§ **Your assignment**
Produce a copy of every line in the records that holds the string "status".

§ **Exercise data**
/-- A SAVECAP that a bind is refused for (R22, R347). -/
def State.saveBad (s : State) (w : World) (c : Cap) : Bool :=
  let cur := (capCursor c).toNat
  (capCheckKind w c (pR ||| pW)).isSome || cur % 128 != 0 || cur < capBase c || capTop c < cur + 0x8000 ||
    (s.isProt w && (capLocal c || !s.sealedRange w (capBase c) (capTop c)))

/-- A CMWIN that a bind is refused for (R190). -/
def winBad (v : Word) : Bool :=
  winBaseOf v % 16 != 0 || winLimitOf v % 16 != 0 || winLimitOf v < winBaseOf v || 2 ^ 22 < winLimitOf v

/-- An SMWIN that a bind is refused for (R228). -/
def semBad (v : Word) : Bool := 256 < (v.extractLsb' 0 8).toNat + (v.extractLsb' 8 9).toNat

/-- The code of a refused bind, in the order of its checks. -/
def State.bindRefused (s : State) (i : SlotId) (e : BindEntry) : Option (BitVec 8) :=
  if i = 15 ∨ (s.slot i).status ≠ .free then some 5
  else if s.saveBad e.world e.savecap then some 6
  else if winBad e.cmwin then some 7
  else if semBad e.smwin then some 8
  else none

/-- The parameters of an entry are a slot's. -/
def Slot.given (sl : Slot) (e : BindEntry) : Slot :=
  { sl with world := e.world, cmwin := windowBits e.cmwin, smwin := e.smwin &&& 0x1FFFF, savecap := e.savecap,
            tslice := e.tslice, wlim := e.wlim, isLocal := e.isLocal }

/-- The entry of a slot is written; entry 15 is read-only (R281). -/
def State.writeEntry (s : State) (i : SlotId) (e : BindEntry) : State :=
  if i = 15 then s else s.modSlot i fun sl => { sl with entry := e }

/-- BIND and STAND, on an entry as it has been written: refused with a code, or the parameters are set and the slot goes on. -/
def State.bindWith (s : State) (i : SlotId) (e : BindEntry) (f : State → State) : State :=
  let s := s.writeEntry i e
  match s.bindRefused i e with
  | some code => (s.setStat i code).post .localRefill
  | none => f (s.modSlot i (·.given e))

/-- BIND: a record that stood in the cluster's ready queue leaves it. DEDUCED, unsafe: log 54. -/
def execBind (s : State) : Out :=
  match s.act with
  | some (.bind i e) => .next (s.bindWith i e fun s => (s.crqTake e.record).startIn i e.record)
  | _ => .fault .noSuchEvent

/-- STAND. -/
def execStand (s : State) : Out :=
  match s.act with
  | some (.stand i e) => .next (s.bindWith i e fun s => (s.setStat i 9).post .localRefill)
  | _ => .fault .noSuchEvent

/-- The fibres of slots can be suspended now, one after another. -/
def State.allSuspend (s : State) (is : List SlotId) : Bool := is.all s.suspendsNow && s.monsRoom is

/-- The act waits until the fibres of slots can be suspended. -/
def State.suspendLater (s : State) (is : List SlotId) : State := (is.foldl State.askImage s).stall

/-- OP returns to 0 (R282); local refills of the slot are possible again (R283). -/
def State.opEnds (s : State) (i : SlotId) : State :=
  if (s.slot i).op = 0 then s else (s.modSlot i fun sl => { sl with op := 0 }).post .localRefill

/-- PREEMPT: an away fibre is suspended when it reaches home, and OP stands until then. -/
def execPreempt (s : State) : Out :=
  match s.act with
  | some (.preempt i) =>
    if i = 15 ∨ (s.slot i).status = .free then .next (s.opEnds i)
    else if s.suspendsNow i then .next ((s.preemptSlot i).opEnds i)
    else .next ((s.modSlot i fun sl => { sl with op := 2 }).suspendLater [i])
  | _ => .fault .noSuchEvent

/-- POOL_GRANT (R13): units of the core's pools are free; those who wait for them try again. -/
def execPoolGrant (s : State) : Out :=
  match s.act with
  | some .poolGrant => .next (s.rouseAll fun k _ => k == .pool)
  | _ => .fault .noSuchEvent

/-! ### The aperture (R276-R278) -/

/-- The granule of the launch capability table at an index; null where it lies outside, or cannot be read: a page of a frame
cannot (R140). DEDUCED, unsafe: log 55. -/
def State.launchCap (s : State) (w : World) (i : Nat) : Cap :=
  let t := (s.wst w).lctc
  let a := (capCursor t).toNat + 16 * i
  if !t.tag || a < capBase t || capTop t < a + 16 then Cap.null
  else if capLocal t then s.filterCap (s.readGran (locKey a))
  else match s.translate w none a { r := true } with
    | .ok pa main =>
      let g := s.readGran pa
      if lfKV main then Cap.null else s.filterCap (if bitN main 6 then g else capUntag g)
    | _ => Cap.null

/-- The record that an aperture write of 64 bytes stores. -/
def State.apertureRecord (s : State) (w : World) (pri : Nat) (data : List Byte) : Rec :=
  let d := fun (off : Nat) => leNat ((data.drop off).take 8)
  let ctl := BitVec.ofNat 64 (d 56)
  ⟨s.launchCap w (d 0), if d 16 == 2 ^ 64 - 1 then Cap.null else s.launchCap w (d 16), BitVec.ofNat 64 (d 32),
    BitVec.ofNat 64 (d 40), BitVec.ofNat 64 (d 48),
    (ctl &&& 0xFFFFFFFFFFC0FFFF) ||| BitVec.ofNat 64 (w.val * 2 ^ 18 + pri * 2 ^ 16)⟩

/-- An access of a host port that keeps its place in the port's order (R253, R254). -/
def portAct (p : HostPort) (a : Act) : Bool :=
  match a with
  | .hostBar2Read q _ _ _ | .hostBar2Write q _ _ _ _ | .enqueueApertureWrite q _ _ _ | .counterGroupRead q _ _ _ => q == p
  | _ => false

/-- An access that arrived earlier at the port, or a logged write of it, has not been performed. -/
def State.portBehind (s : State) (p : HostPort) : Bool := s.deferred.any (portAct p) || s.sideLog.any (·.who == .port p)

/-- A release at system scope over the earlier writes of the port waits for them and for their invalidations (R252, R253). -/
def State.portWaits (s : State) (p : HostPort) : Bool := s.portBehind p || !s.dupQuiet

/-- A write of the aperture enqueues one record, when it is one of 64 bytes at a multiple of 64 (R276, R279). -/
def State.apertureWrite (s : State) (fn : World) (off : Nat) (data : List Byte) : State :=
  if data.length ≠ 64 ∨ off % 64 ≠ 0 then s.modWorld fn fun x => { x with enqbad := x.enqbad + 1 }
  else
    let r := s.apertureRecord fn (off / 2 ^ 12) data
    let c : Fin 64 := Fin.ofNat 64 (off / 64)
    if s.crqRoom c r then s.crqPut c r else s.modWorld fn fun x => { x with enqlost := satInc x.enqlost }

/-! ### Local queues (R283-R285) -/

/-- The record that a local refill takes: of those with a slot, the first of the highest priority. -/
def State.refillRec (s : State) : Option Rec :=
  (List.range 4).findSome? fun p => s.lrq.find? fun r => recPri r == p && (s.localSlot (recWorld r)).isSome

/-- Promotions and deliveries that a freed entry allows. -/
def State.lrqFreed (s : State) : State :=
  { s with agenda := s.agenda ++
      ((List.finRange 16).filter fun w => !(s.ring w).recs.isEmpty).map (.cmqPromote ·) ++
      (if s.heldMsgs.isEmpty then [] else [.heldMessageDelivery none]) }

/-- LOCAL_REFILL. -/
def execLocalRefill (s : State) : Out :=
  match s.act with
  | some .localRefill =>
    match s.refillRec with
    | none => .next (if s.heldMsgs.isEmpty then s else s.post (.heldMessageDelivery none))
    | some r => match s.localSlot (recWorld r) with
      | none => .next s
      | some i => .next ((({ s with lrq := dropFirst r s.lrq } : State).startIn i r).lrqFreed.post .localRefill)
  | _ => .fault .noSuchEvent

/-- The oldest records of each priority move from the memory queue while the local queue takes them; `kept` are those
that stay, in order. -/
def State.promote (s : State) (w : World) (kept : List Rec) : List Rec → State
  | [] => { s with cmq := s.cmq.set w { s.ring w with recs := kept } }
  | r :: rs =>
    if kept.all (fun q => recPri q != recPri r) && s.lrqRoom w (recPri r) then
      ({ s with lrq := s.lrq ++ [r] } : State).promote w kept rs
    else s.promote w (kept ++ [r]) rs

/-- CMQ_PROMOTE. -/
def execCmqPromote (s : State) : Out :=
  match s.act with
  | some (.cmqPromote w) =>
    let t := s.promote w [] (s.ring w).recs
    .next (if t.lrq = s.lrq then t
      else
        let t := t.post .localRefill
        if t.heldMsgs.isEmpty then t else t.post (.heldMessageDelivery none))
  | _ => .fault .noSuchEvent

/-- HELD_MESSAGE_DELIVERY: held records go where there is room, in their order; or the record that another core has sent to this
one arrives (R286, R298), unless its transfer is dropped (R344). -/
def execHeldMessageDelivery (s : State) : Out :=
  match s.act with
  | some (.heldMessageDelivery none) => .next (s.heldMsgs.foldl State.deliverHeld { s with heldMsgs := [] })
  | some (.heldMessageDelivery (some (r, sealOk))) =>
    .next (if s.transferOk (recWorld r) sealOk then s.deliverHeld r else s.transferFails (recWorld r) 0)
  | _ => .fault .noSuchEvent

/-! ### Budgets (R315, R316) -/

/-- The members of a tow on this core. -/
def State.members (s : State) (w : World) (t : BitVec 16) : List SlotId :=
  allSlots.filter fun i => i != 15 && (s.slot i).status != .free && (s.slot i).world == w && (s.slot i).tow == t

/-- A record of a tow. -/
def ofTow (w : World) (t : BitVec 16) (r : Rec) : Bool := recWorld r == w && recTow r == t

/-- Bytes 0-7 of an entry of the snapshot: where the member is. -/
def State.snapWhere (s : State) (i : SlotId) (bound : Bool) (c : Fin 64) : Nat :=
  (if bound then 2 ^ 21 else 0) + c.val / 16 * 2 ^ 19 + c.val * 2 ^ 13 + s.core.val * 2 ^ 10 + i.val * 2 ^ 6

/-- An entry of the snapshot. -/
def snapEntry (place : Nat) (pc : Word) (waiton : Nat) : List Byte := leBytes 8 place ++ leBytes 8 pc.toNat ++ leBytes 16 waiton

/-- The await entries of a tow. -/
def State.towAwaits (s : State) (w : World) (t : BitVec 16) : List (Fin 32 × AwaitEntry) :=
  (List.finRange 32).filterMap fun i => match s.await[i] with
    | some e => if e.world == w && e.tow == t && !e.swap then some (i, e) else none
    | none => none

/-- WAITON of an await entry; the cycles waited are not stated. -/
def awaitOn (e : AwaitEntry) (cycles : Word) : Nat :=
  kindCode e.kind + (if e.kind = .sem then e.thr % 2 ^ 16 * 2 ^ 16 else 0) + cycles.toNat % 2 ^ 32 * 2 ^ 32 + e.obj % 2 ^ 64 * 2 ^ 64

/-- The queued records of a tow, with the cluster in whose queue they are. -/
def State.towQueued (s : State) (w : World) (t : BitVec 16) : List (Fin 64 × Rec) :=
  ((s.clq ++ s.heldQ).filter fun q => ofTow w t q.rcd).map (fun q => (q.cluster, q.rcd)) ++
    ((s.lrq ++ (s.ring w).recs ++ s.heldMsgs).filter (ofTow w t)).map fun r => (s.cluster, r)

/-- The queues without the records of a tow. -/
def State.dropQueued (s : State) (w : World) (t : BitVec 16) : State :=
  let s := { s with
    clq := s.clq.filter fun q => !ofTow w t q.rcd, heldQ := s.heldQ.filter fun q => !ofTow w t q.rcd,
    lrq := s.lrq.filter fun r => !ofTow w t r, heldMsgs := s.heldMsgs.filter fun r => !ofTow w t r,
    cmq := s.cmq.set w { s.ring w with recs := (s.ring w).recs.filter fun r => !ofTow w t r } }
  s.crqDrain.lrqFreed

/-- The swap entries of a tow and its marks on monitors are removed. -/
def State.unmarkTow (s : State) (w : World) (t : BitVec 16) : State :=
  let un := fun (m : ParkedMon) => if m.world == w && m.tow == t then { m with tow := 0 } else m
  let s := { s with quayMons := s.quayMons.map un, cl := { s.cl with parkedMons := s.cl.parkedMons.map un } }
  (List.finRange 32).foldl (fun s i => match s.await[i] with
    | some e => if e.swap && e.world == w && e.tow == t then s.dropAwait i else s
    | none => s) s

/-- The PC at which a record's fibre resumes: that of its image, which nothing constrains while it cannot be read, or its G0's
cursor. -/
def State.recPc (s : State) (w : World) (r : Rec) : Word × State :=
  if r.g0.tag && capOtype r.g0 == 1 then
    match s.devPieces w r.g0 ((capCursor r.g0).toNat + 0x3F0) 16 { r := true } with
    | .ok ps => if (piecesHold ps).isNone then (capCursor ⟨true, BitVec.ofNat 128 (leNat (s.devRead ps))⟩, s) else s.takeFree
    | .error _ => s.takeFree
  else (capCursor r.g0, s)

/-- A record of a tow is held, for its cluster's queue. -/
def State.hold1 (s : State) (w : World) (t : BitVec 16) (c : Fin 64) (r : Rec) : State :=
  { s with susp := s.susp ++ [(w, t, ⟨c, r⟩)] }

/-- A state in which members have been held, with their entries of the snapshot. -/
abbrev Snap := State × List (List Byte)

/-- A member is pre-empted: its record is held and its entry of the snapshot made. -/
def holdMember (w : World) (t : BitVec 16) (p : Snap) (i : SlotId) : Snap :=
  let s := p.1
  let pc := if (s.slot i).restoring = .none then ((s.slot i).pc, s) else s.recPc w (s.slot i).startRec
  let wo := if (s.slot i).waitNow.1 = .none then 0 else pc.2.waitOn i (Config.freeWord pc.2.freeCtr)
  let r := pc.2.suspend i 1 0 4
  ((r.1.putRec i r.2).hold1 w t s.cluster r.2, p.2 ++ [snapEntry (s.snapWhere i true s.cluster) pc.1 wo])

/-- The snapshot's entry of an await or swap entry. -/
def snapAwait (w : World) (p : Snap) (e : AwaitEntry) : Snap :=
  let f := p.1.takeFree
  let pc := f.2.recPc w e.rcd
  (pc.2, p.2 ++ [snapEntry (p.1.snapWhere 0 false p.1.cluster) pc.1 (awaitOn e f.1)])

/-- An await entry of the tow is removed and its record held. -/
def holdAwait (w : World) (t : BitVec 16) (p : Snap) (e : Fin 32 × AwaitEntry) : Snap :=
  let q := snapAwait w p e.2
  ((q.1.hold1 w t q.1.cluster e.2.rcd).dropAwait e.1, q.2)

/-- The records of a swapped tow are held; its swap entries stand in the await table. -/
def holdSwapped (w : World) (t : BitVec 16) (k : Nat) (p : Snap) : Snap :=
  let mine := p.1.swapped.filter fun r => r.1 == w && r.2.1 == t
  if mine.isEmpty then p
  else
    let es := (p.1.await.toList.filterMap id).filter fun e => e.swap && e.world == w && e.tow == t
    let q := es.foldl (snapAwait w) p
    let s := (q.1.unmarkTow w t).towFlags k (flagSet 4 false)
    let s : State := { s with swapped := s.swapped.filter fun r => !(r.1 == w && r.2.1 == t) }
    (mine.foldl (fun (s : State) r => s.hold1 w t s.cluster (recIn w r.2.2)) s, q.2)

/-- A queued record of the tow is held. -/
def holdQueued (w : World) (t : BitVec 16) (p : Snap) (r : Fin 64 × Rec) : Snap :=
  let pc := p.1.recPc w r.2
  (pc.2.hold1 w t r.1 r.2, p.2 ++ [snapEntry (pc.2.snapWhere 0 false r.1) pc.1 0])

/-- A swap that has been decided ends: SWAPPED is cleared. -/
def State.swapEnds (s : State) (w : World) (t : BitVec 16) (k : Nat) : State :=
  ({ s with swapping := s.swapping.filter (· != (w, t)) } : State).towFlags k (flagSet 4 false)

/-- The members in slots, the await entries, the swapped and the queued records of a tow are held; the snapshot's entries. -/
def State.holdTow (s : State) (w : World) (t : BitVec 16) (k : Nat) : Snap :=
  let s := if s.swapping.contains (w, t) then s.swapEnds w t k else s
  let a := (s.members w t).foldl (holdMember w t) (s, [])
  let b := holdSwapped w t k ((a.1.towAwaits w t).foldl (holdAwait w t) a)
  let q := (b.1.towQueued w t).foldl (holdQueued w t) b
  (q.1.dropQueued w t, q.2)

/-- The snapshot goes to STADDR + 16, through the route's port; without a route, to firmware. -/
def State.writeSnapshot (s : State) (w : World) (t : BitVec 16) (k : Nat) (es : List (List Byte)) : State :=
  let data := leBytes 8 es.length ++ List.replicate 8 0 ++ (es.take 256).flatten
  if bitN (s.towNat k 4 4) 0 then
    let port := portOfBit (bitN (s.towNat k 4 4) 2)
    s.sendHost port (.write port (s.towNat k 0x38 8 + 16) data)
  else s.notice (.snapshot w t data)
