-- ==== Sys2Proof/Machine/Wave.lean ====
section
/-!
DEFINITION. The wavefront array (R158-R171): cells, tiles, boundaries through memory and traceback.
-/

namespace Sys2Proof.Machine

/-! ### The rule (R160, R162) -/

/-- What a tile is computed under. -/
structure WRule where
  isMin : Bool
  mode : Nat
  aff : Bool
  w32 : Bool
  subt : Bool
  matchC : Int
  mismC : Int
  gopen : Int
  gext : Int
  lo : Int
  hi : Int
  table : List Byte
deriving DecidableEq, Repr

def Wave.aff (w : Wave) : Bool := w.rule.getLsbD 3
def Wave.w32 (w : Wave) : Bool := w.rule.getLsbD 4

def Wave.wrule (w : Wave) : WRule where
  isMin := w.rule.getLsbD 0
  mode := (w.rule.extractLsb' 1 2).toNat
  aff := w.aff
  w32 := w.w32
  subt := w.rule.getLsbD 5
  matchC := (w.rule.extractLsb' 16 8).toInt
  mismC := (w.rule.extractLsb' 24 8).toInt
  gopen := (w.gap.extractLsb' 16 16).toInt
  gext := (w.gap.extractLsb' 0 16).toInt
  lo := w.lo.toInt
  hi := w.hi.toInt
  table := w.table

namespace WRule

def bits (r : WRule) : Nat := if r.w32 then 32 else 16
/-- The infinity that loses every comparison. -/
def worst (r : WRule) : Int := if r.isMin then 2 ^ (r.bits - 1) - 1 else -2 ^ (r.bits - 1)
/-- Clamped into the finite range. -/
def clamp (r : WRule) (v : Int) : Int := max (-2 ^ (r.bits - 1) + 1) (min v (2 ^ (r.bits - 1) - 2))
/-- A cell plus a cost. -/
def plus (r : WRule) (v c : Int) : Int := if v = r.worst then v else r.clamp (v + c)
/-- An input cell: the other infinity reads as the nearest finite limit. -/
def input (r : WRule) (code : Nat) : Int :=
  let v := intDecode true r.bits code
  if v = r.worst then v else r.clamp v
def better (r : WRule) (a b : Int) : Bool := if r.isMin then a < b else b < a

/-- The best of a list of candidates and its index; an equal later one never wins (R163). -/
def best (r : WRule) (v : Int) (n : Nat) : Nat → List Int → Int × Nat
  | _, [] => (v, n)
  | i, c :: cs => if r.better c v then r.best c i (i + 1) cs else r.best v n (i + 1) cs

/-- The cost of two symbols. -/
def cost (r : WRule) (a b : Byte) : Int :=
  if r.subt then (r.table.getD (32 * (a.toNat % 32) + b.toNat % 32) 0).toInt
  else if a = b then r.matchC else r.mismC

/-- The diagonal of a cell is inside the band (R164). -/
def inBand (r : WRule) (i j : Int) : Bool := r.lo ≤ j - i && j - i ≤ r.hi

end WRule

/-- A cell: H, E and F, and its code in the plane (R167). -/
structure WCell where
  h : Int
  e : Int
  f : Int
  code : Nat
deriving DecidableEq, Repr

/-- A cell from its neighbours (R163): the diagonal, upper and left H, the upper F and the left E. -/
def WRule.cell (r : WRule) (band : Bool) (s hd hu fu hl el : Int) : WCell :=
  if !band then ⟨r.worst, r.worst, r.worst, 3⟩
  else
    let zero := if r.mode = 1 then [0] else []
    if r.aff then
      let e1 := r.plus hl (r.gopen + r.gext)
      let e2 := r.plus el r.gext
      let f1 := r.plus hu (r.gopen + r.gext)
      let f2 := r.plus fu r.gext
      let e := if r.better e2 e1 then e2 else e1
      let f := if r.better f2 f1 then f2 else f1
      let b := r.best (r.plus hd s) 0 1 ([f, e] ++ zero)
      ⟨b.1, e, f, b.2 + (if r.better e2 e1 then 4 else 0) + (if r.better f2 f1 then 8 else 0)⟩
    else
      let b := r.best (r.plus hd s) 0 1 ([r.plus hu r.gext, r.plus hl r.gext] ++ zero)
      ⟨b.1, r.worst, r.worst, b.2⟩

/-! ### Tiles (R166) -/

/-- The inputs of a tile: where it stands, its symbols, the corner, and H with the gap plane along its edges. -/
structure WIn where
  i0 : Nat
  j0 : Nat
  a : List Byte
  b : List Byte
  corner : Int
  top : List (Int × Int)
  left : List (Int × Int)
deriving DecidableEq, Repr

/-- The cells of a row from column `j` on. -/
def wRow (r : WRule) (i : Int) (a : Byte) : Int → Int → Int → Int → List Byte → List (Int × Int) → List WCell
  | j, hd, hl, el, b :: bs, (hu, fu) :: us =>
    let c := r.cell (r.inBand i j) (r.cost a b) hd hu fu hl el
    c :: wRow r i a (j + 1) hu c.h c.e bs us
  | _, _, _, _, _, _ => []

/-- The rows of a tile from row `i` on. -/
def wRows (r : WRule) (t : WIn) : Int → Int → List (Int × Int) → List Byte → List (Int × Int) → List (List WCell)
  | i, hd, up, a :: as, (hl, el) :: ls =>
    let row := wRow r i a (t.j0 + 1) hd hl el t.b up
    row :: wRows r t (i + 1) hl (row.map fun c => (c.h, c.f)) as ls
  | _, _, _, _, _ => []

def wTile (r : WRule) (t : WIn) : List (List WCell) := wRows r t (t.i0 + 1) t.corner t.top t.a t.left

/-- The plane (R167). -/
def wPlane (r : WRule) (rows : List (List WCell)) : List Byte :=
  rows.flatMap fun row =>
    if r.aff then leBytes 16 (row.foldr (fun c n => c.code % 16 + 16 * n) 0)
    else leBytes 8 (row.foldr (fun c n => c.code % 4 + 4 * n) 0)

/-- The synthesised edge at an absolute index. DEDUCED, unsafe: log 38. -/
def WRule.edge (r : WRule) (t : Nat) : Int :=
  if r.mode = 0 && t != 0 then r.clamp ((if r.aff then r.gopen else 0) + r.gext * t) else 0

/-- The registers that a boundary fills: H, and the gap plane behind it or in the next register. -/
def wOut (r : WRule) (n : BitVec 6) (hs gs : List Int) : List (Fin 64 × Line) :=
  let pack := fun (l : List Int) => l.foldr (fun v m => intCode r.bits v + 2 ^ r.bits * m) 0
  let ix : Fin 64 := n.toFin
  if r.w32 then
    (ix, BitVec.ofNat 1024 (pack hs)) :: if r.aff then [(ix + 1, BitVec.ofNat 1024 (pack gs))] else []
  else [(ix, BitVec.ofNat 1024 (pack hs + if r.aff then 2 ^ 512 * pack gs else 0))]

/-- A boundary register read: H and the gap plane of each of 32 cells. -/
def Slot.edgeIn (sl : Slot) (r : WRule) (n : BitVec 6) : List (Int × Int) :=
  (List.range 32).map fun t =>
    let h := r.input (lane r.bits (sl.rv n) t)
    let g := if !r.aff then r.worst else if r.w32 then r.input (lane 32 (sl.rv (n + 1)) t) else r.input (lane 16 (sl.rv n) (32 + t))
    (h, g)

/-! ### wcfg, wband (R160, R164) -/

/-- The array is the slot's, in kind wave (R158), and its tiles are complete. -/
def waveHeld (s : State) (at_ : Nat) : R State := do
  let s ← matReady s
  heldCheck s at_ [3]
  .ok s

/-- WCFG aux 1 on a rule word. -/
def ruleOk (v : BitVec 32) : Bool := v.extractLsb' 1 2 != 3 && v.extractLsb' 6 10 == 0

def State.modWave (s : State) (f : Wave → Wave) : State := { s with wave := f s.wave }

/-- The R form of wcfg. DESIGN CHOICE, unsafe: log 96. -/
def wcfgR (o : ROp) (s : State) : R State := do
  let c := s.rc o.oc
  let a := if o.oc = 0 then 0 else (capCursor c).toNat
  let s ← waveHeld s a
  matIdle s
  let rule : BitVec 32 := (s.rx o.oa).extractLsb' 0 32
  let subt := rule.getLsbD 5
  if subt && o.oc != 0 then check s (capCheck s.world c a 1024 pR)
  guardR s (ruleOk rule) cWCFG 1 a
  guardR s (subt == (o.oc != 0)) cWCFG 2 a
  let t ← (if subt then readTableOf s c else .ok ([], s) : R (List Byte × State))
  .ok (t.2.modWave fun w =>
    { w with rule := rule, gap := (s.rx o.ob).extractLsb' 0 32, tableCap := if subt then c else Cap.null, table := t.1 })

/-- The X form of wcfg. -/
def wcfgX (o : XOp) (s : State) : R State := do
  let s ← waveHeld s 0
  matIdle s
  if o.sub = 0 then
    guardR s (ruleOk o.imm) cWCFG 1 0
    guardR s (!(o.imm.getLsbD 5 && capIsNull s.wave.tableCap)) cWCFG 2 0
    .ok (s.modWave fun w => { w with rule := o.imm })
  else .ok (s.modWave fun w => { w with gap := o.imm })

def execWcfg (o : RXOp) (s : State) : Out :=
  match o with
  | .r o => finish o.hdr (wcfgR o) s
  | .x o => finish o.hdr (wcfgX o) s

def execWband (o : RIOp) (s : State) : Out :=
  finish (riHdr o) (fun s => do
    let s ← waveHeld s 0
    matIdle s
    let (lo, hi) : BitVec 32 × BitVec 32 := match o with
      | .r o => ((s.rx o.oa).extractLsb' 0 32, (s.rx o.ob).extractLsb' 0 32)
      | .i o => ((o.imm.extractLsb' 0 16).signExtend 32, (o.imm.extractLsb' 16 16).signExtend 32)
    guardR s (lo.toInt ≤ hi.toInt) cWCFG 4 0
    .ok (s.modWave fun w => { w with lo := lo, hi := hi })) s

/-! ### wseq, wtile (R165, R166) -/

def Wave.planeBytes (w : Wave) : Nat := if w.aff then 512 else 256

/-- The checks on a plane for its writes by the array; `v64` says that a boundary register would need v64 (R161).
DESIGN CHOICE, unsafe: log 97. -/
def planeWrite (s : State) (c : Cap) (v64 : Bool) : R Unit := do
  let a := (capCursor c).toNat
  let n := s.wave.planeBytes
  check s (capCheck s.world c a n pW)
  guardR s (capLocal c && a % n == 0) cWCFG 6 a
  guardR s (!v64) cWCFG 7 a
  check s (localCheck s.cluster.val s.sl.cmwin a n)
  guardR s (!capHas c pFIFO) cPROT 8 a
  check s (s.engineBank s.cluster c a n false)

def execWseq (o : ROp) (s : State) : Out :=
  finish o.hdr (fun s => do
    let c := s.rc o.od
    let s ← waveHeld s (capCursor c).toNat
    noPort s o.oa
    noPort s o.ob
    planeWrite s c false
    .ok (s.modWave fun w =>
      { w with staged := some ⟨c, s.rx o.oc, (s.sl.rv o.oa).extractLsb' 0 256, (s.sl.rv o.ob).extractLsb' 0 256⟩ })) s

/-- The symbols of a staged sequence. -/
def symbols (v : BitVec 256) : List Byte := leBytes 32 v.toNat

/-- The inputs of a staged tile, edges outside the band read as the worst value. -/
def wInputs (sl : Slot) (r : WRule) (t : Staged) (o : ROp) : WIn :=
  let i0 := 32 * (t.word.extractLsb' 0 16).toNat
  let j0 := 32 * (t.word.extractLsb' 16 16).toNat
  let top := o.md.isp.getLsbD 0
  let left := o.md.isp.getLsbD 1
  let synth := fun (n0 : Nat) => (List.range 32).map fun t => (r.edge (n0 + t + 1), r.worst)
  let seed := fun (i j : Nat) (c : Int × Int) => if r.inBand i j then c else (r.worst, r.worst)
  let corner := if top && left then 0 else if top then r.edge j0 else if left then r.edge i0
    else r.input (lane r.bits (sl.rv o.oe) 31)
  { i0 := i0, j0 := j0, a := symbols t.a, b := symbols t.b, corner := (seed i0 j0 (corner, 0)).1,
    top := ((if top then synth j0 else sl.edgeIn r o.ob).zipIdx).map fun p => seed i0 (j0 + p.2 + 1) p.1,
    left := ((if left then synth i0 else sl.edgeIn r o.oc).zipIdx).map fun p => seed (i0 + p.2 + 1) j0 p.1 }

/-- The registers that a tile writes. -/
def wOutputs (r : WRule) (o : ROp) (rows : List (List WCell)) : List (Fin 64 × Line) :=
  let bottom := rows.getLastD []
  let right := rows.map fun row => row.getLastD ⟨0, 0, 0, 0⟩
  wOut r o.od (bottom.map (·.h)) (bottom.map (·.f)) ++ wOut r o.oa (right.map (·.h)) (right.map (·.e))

§ **Result of this task**
  if i = 15 ∨ (s.slot i).status ≠ .free then some 5
    if i = 15 ∨ (s.slot i).status = .free then .next (s.opEnds i)
  allSlots.filter fun i => i != 15 && (s.slot i).status != .free && (s.slot i).world == w && (s.slot i).tow == t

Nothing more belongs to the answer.